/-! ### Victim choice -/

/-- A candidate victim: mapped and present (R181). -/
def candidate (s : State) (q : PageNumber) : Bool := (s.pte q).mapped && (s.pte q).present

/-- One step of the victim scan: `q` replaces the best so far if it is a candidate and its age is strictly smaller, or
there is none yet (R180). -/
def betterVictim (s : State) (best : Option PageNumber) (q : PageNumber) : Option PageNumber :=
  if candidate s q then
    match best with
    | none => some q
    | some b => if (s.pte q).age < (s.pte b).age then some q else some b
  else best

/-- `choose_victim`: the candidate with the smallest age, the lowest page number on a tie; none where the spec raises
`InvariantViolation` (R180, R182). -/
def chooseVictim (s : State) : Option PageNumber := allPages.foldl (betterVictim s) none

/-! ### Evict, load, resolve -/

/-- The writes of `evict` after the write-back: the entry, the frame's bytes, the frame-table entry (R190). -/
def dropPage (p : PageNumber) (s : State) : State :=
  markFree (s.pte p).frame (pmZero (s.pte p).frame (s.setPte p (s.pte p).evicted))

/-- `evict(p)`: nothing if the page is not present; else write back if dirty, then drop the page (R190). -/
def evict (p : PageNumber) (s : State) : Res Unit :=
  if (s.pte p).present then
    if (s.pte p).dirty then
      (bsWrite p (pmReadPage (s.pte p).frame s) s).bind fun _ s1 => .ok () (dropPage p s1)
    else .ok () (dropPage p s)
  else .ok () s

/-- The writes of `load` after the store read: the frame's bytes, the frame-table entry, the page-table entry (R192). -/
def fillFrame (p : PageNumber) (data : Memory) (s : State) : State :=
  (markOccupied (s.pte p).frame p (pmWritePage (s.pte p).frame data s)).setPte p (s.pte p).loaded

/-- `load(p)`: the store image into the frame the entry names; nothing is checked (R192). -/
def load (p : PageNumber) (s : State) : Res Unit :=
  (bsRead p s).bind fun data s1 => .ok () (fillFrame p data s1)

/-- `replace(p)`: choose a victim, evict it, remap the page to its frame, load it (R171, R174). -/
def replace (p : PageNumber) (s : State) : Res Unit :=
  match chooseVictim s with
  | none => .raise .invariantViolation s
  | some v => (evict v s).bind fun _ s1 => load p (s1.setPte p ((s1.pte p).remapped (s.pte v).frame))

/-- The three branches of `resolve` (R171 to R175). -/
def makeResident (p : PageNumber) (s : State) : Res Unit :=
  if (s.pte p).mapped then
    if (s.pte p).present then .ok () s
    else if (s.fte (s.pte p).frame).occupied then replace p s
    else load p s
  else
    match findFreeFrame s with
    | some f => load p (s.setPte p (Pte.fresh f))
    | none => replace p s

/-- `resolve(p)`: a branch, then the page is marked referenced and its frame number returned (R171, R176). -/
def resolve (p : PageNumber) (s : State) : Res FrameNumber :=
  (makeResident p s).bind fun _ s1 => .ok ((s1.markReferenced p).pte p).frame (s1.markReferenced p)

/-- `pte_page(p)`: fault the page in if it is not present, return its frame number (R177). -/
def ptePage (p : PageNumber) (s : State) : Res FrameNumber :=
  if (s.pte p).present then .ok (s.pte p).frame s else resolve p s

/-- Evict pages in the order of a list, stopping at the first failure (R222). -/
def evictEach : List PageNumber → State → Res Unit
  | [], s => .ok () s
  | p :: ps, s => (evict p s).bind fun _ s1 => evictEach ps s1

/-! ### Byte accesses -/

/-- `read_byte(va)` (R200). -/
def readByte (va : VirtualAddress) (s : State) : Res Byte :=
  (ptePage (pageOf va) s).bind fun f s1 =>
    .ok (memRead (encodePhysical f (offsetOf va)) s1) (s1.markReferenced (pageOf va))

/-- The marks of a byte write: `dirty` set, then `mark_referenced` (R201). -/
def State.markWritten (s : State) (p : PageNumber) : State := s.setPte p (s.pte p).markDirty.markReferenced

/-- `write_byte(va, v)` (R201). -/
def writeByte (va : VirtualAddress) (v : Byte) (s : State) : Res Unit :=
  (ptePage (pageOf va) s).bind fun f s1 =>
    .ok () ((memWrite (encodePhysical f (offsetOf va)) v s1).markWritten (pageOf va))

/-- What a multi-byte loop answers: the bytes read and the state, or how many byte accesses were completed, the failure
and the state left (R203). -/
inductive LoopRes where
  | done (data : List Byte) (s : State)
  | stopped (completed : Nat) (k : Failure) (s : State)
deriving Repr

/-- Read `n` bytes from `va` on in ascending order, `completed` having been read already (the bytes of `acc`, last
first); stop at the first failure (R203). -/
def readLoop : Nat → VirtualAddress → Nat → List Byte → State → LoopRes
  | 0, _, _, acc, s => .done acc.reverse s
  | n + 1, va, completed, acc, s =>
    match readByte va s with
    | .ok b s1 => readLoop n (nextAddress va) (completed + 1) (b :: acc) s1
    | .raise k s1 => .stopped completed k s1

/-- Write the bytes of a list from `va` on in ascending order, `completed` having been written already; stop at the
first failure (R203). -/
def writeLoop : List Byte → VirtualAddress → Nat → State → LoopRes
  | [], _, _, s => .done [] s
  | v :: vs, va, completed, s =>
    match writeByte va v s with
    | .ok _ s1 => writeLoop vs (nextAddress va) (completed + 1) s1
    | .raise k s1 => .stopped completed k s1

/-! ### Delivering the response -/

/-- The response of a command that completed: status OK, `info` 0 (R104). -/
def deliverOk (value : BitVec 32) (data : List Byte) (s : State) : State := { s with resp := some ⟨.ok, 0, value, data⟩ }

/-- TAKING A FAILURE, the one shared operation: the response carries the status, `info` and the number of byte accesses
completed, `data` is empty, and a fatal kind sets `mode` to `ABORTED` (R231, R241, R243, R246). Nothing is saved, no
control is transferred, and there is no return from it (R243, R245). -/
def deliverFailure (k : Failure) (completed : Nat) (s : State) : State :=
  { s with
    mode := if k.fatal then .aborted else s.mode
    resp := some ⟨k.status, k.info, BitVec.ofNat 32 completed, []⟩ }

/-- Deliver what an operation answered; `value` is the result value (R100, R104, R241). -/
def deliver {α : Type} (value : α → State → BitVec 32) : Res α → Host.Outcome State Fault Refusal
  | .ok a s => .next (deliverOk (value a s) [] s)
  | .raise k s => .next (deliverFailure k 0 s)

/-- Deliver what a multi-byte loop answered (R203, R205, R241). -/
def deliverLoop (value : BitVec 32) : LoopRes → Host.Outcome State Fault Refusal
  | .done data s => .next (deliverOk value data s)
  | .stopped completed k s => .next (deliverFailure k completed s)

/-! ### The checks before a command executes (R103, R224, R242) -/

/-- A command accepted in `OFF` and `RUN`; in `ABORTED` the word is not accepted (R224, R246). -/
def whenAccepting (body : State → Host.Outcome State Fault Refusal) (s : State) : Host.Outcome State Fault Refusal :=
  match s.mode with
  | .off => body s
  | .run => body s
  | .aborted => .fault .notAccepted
============================================================
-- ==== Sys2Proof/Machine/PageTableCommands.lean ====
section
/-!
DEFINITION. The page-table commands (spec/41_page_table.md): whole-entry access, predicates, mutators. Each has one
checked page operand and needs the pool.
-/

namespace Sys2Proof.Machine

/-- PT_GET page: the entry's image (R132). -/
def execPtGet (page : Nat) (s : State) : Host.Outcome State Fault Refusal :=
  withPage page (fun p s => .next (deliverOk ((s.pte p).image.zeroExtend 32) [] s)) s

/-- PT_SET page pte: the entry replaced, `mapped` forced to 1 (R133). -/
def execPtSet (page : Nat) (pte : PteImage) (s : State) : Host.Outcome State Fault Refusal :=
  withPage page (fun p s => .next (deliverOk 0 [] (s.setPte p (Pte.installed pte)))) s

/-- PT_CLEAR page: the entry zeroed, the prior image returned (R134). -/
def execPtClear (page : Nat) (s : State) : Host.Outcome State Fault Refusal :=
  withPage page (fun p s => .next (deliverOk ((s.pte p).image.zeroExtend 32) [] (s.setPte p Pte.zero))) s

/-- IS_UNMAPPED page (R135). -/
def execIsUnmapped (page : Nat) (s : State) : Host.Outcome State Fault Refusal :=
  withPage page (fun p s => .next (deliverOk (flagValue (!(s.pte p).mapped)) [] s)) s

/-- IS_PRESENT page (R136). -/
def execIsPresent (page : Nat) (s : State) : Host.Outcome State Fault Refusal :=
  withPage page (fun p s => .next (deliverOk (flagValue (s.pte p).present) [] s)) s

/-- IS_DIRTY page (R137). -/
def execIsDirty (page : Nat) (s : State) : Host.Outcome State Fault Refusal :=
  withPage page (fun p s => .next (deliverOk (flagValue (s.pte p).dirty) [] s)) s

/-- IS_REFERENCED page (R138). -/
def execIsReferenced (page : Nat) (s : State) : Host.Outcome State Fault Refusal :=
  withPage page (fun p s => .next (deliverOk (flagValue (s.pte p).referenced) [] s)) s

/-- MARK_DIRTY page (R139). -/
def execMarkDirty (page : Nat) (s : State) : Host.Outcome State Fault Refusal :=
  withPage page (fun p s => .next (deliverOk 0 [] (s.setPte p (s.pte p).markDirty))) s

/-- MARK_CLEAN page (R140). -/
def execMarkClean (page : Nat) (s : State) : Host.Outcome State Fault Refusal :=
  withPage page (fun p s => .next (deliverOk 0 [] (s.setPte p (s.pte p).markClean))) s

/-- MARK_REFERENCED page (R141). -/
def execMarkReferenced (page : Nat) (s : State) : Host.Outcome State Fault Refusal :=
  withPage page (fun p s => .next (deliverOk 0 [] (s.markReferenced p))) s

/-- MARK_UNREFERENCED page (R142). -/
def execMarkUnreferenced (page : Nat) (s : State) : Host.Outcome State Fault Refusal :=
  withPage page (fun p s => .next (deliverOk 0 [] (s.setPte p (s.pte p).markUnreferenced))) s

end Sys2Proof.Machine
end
============================================================
YOUR OBJECTIVE
Within the listing above, extract exactly the lines from the line with "completed, acc, s =>" to the line with "match writeByte va v s with", the two named lines included, and no others.

RESULT
  | n + 1, va, completed, acc, s =>
    match readByte va s with
    | .ok b s1 => readLoop n (nextAddress va) (completed + 1) (b :: acc) s1
    | .raise k s1 => .stopped completed k s1

/-- Write the bytes of a list from `va` on in ascending order, `completed` having been written already; stop at the
first failure (R203). -/
def writeLoop : List Byte → VirtualAddress → Nat → State → LoopRes
  | [], _, _, s => .done [] s
  | v :: vs, va, completed, s =>
    match writeByte va v s with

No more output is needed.